I decided not to press him too hard. I turned my attention to my food—which I enjoyed a great deal—and tried to think of non-bothersome small talk. But what was there to talk about? What else existed in the world besides the crisis enveloping my family? I gave up trying to talk about anything else and said, “Ronnie said something strange when I asked him about it.”

Paul ate a couple of fries. “What was that?” he asked.

“Well, first he said my name. I asked him who came to see him, and he said, ‘Elizabeth.’”

“He was doped up by then?” Paul asked.

“Yeah.”

“He didn’t know what you were asking him.”

“Right. But then he said that Mom had been there.”

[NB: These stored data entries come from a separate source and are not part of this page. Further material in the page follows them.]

-- ==== Sys2Proof/Machine/Bindings.lean ====
section
/-! DEFINITION. The commands on the binding table (1.5). -/
namespace Sys2Proof.Machine

/-- A record written or cleared at an index (R12 to R14): the table, the images that reach it, and the discarded
continuation (R176). The result data carry the index and whether the record was present before. -/
def replaceBinding (s : State) (i : Nat) (b : Binding) : Reply :=
  .ok (s.recomputeImages (s.setBinding i b).discardContinuation) [(10, i), yesNo (s.binding i).present]

/-- WRITE_BINDING (R11 to R13). -/
def execWriteBinding (index : Half) (record : BitVec 72) (s : State) : Host.Outcome State Fault Refusal :=
  hostCommand s fun s =>
    let i := index.toNat
    if s.sweeper.active then .refuse s 0x10 .sweepActive (.binding i)
    else if 1023 < i then .refuse s 0x10 .badParameter (.binding i)
    else if recordPresent record = false then replaceBinding s i .empty
    else match readRecord record with
      | some b => replaceBinding s i b
      | none => .refuse s 0x10 .badParameter (.binding i)

/-- CLEAR_BINDING (R14). -/
def execClearBinding (index : Half) (s : State) : Host.Outcome State Fault Refusal :=
  hostCommand s fun s =>
    let i := index.toNat
    if s.sweeper.active then .refuse s 0x12 .sweepActive (.binding i)
    else if 1023 < i then .refuse s 0x12 .badParameter (.binding i)
    else replaceBinding s i .empty

/-- READ_BINDING (R15): the nine packed bytes as data bytes 1–9, data byte 10 being 0 (R183). -/
def execReadBinding (index : Half) (s : State) : Host.Outcome State Fault Refusal :=
  hostCommand s fun s =>
    let i := index.toNat
    if 1023 < i then .refuse s 0x11 .badParameter (.binding i)
    else .ok s [(72, (writeRecord (s.binding i)).toNat)]

end Sys2Proof.Machine
end

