/-! ## Modes, zones, panic -/

/-- SET_MODE (R138, R136): the five checks in order; a request for the current mode changes nothing, its data being a free value
(log 7); any other changes the mode with cause SET_MODE. -/
def Obligations.SetModeFollowsTheTable : Prop :=
  ∀ (s : State) (request : Byte), s.powered = true →
    (3 < request.toNat → exec (.setMode request) s = .next (s.refusedWith 0x30 .badParameter .none [])) ∧
    (request.toNat ≤ 3 → s.mode = .panic ∨ s.mode = .show ∧ request.toNat = 0 ∨ s.mode = .work ∧ request.toNat = 2 →
      exec (.setMode request) s = .next (s.refusedWith 0x30 .modeConflict .none [])) ∧
    (request.toNat = 2 → s.mode ≠ .panic → s.mode ≠ .work → s.lock = .free →
      exec (.setMode request) s = .next (s.refusedWith 0x30 .lockState .none [])) ∧
    ∀ m : Mode, m.code = request.toNat → request.toNat ≤ 3 → s.mode ≠ .panic → ¬ (s.mode = .show ∧ request.toNat = 0) →
      ¬ (s.mode = .work ∧ request.toNat = 2) → (request.toNat = 2 → s.lock ≠ .free) →
      (m = s.mode → ∃ fields, (fields = [] ∨ fields = [(3, m.code), (3, m.code)]) ∧
        exec (.setMode request) s = .next (s.reported fields)) ∧
      (m ≠ s.mode → ∃ t, exec (.setMode request) s = .next t ∧ s.ModeChanged t m .setMode ∧
        t.port = (s.reported [(3, s.mode.code), (3, m.code)]).port ∧
        t = { s with stations := t.stations, holds := t.holds, mode := t.mode, events := t.events, port := t.port })

/-- SET_ZONE_MINIMUM and SET_HOLDOVER_LEVEL (R135, R140): one entry replaced, with a parking pass when it is of the current mode;
the holdover level replaced. The value before is reported. -/
def Obligations.ZoneAndHoldoverWrites : Prop :=
  (∀ (s : State) (mode zone value : Byte), s.powered = true →
    (4 < mode.toNat ∨ 15 < zone.toNat ∨ 4 < value.toNat → exec (.setZoneMinimum mode zone value) s =
      .next (s.refusedWith 0x31 .badParameter .none [])) ∧
    ∀ m v, m.code = mode.toNat → mode.toNat ≤ 4 → zone.toNat ≤ 15 → zoneMinimumOf value.toNat = some v →
      ∃ t, exec (.setZoneMinimum mode zone value) s = .next t ∧
        (∀ n z, n ≠ Mode.panic → t.config.zoneMinimums.get (.atLeast 0) (zoneIndex n z) =
          if n = m ∧ z = zone.toNat then v else s.config.zoneMinimums.get (.atLeast 0) (zoneIndex n z)) ∧
        t.holds = (if m = s.mode then s.holds.map (fun h => { h with parked := t.parks h.zone }) else s.holds) ∧
        s.SameButPending t ∧
        t.port = (s.reported [(3, mode.toNat), (4, zone.toNat),
          (3, (s.config.zoneMinimums.get (.atLeast 0) (zoneIndex m zone.toNat)).code)]).port ∧
        t = { s with config := { s.config with zoneMinimums := t.config.zoneMinimums }, stations := t.stations,
                     holds := t.holds, port := t.port }) ∧
  ∀ (s : State) (level : Half), s.powered = true →
    (1000 < level.toNat → exec (.setHoldoverLevel level) s = .next (s.refusedWith 0x32 .badParameter .none [])) ∧
    (level.toNat ≤ 1000 → ∃ t, exec (.setHoldoverLevel level) s = .next t ∧ s.SameButPending t ∧
      t = { s with config := { s.config with holdoverLevel := level.toNat }, stations := t.stations,
                   port := (s.reported [(10, s.config.holdoverLevel)]).port })

/-- Panic (R141 to R143, R146). The PANIC command and the panic input enter PANIC from any other mode and change no mode from
PANIC; CLEAR_PANIC leaves it for OPEN unless the panic input latch is active; an input that becomes inactive changes the latch
alone. -/
def Obligations.PanicEntryAndExit : Prop :=
  (∀ s : State, s.powered = true → s.mode ≠ .panic → ∃ t, exec .panic s = .next t ∧
    s.ModeChanged t .panic .panicCommand ∧ t.port = (s.reported [(3, s.mode.code)]).port ∧
    t = { s with stations := t.stations, holds := t.holds, mode := t.mode, events := t.events, port := t.port }) ∧
  (∀ s : State, s.powered = true → s.mode = .panic → ∃ t, exec .panic s = .next t ∧ s.SameButPending t ∧
    t = { s with stations := t.stations, port := (s.reported [(3, 5)]).port }) ∧
  (∀ s : State, s.powered = true → s.mode ≠ .panic ∨ s.panicLatch = true →
    exec .clearPanic s = .next (s.refusedWith 0x37 .modeConflict .none [])) ∧
  (∀ s : State, s.powered = true → s.mode = .panic → s.panicLatch = false → ∃ t, exec .clearPanic s = .next t ∧
    s.ModeChanged t .openHouse .clearPanic ∧ t.port = (s.reported []).port ∧
    t = { s with stations := t.stations, holds := t.holds, mode := t.mode, events := t.events, port := t.port }) ∧
  (∀ s : State, s.powered = true → ∃ t, exec .panicInputActive s = .next t ∧ t.panicLatch = true ∧ t.mode = .panic ∧
    (s.mode ≠ .panic → s.ModeChanged t .panic .panicInput) ∧
    (s.mode = .panic → t.holds = s.holds ∧ t.events = s.events ∧ s.SameButPending t) ∧
    t = { s with stations := t.stations, holds := t.holds, mode := t.mode, panicLatch := true, events := t.events }) ∧
  ∀ s : State, s.powered = true → exec .panicInputInactive s = .next { s with panicLatch := false }

/-! ## The show lock -/

/-- LOCK_TAKE (R148): the two refusals, which change nothing but the reports; otherwise the lock becomes FIRST with the period, last
toggle 0 and the period start at the moment of the command, and nothing else changes. -/
def Obligations.LockTakeStartsTheLock : Prop :=
  ∀ (s : State) (period : Byte), s.powered = true →
    (period.toNat < 5 ∨ 80 < period.toNat →
      exec (.lockTake period) s = .next (s.refusedWith 0x33 .badParameter .none [])) ∧
    (5 ≤ period.toNat → period.toNat ≤ 80 → s.lock ≠ .free →
      exec (.lockTake period) s = .next (s.refusedWith 0x33 .lockState .none [])) ∧
    (5 ≤ period.toNat → period.toNat ≤ 80 → s.lock = .free → exec (.lockTake period) s =
      .next { s.reported [(2, 1), (7, period.toNat)] with
        lock := .first { period := period.toNat, lastToggle := false, since := s.clock } })

/-- LOCK_RENEW (R149, R150): BAD_PARAMETER; NOT_HELD; SAME_TOGGLE, which changes nothing; a valid renewal in FIRST and in
the open half of WINDOWED; in the closed half the lock lapses EARLY and the command is refused. Elapsed time is counted on
the model's clock (log 3), its rounding in the result being a free value (log 5). The model's own too: a renewal that comes late,
with no expiry taken, is valid (log 17), and the reasons NOT_HELD, SAME_TOGGLE and EARLY are 0, 1 and 2 in two bits (log 11). -/
def Obligations.LockRenewal : Prop :=
  ∀ (s : State) (toggle : Byte), s.powered = true →
    (1 < toggle.toNat → exec (.lockRenew toggle) s = .next (s.refusedWith 0x34 .badParameter .none [])) ∧
    (toggle.toNat ≤ 1 → s.lock = .free →
      exec (.lockRenew toggle) s = .next (s.refusedWith 0x34 .lockState .none [(2, 0)])) ∧
    ∀ h, s.lock = .first h ∨ s.lock = .windowed h →
      (toggle.toNat = h.lastToggle.toNat →
        exec (.lockRenew toggle) s = .next (s.refusedWith 0x34 .lockState .none [(2, 1)])) ∧
      (toggle.toNat ≤ 1 → toggle.toNat ≠ h.lastToggle.toNat →
        (s.lock = .first h ∨ 40 * h.period ≤ s.clock - h.since →
          exec (.lockRenew toggle) s = .next
            { s.reported [(2, 2), (1, toggle.toNat), (10, tenMilliseconds (s.clock - h.since))] with
              lock := .windowed { h with lastToggle := toggle.toNat == 1, since := s.clock } }) ∧
        (s.lock = .windowed h → s.clock - h.since < 40 * h.period →
          ∃ t, exec (.lockRenew toggle) s = .next t ∧ t.lock = .free ∧
            t.port = (s.refusedWith 0x34 .lockState .none [(2, 2)]).port ∧
            t.sense = (s.refusedWith 0x34 .lockState .none []).sense ∧
            (s.mode = .show → s.ModeChanged t .holdover .early) ∧
            (s.mode ≠ .show → t.mode = s.mode ∧ t.holds = s.holds ∧ s.SameButPending t ∧
              t.events = (s.latchMode s.mode .early).events) ∧
            t = { s with stations := t.stations, holds := t.holds, mode := t.mode, lock := t.lock, events := t.events,
                         port := t.port, sense := t.sense }))

/-- LOCK_GIVE and the expiry of the lock timer (R147, R151 to R153): a lock given up is no lapse, and is refused in SHOW; an expiry,
once the period of P × 100 ms has run out, frees a held lock with a MODE event of cause LATE, and takes the mode from SHOW to
HOLDOVER; one that arrived with a renewal taken first is not taken. Time is counted on the model's clock (log 3); before the period
has run out, or with the lock FREE, there is no expiry to take (the model's reading, log 8). A give is judged by
the mode it finds when taken, HOLDOVER after an expiry taken first in SHOW (the model's choice, log 22). -/
def Obligations.LockGiveAndLapse : Prop :=
  (∀ s : State, s.powered = true → s.mode = .show →
    exec .lockGive s = .next (s.refusedWith 0x35 .modeConflict .none [])) ∧
  (∀ s : State, s.powered = true → s.mode ≠ .show →
    exec .lockGive s = .next { s.reported [(2, s.lock.code)] with lock := .free }) ∧
  (∀ (s : State) (h : LockHeld), s.powered = true → s.lock = .first h ∨ s.lock = .windowed h →
    (h.since + 80 * h.period ≤ s.clock → ∃ t, exec .lockTimerExpiry s = .next t ∧ t.lock = .free ∧
      (s.mode = .show → s.ModeChanged t .holdover .late) ∧
      (s.mode ≠ .show → t.mode = s.mode ∧ t.holds = s.holds ∧ s.SameButPending t ∧
        t.events = (s.latchMode s.mode .late).events) ∧
      t = { s with stations := t.stations, holds := t.holds, mode := t.mode, lock := t.lock, events := t.events }) ∧
    (s.clock < h.since + 80 * h.period → exec .lockTimerExpiry s = .next s)) ∧
  (∀ (s t : State) (h : LockHeld) (toggle : Byte), s.powered = true → s.lock = .first h ∨ s.lock = .windowed h →
    0 < h.period → exec (.lockRenew toggle) s = .next t → t.port.result.code = .ok → exec .lockTimerExpiry t = .next t) ∧
  ∀ s : State, s.powered = true → s.lock = .free → exec .lockTimerExpiry s = .next s

/-! ## Retargeting and the store -/

/-- RETARGET (R170, R171, R176): the checks in order. A fresh issue starts a sweep at BINDINGS 0, marks the old circuit, and moves
its holds behind the new circuit's own, removing those whose originator already holds the new circuit; a re-issue resumes an
ABORTED sweep of the same circuits at its position and moves no hold. Which bit marks a fresh issue is a free value (log 6). -/
def Obligations.RetargetIssues : Prop :=
  ∀ (s : State) (oldCircuit newCircuit : Half), s.powered = true →
    let old := oldCircuit.toNat
    let new := newCircuit.toNat
    (s.sweeper.active = true →
      exec (.retarget oldCircuit newCircuit) s = .next (s.refusedWith 0x38 .sweepActive (.circuit old) [])) ∧
    (s.sweeper.active = false → 383 < old ∨ 383 < new ∨ old = new →
      exec (.retarget oldCircuit newCircuit) s = .next (s.refusedWith 0x38 .badParameter (.circuit old) [])) ∧
    (s.sweeper.active = false → old ≤ 383 → new ≤ 383 → old ≠ new → (s.attrs new).retired = true →
      exec (.retarget oldCircuit newCircuit) s = .next (s.refusedWith 0x38 .circuitRetired (.circuit new) [])) ∧
    (s.sweeper.active = false → old ≤ 383 → new ≤ 383 → old ≠ new → (s.attrs new).retired = false →
      (∀ pos, s.sweeper.state ≠ .aborted ⟨old, new, pos⟩) →
      ∃ t, exec (.retarget oldCircuit newCircuit) s = .next t ∧
        t.sweeper = { state := .sweeping ⟨old, new, ⟨.bindings, 0⟩⟩, changed := 0 } ∧
        (∀ c, t.circuit c = if c = old then { s.circuit c with moving := some new } else s.circuit c) ∧
        (let moved := (contributions s.holds old).filter fun h => !(contributions s.holds new).any fun k => k.originator == h.originator
         contributions t.holds old = [] ∧
          contributions t.holds new = contributions s.holds new ++ moved.map (fun h => { h with circuit := new }) ∧
          (∀ c, c ≠ old → c ≠ new → contributions t.holds c = contributions s.holds c) ∧
          t.port = (s.reported [(9, old), (9, new), freshMark true, (10, moved.length),
            (10, (contributions s.holds old).length - moved.length)]).port) ∧
        s.SameButPending t ∧
        t = { s with circuits := t.circuits, holds := t.holds, sweeper := t.sweeper, stations := t.stations, port := t.port }) ∧
    ∀ pos, old ≤ 383 → new ≤ 383 → old ≠ new → (s.attrs new).retired = false →
      s.sweeper.state = .aborted ⟨old, new, pos⟩ →
      ∃ t, exec (.retarget oldCircuit newCircuit) s = .next t ∧
        t.sweeper = { state := .sweeping ⟨old, new, pos⟩, changed := 0 } ∧
        (∀ c, t.circuit c = if c = old then { s.circuit c with moving := some new } else s.circuit c) ∧
        t.port = (s.reported [(9, old), (9, new), freshMark false, (12, pos.code), (10, 0), (10, 0)]).port ∧
        s.SameButPending t ∧
        t = { s with circuits := t.circuits, sweeper := t.sweeper, stations := t.stations, port := t.port }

Paul slumped when I said those words. I could see the energy draining from him.

“Why are you telling me this?” he asked.

“I thought—”

“What does it have to do… with anything? He’s high as a kite and he’s dreaming,” he said.

“I know. I’m sorry.” I looked down at my plate of food. I wanted to stop myself from saying anything more, but I couldn’t. “I just really want to know who this woman is who went to Ronnie’s room and upset him so much. Don’t you want to know?”

He sighed. “Elizabeth, I’m not sure I want to know anything else about any of this.”

We ate the rest of our meal mostly in silence.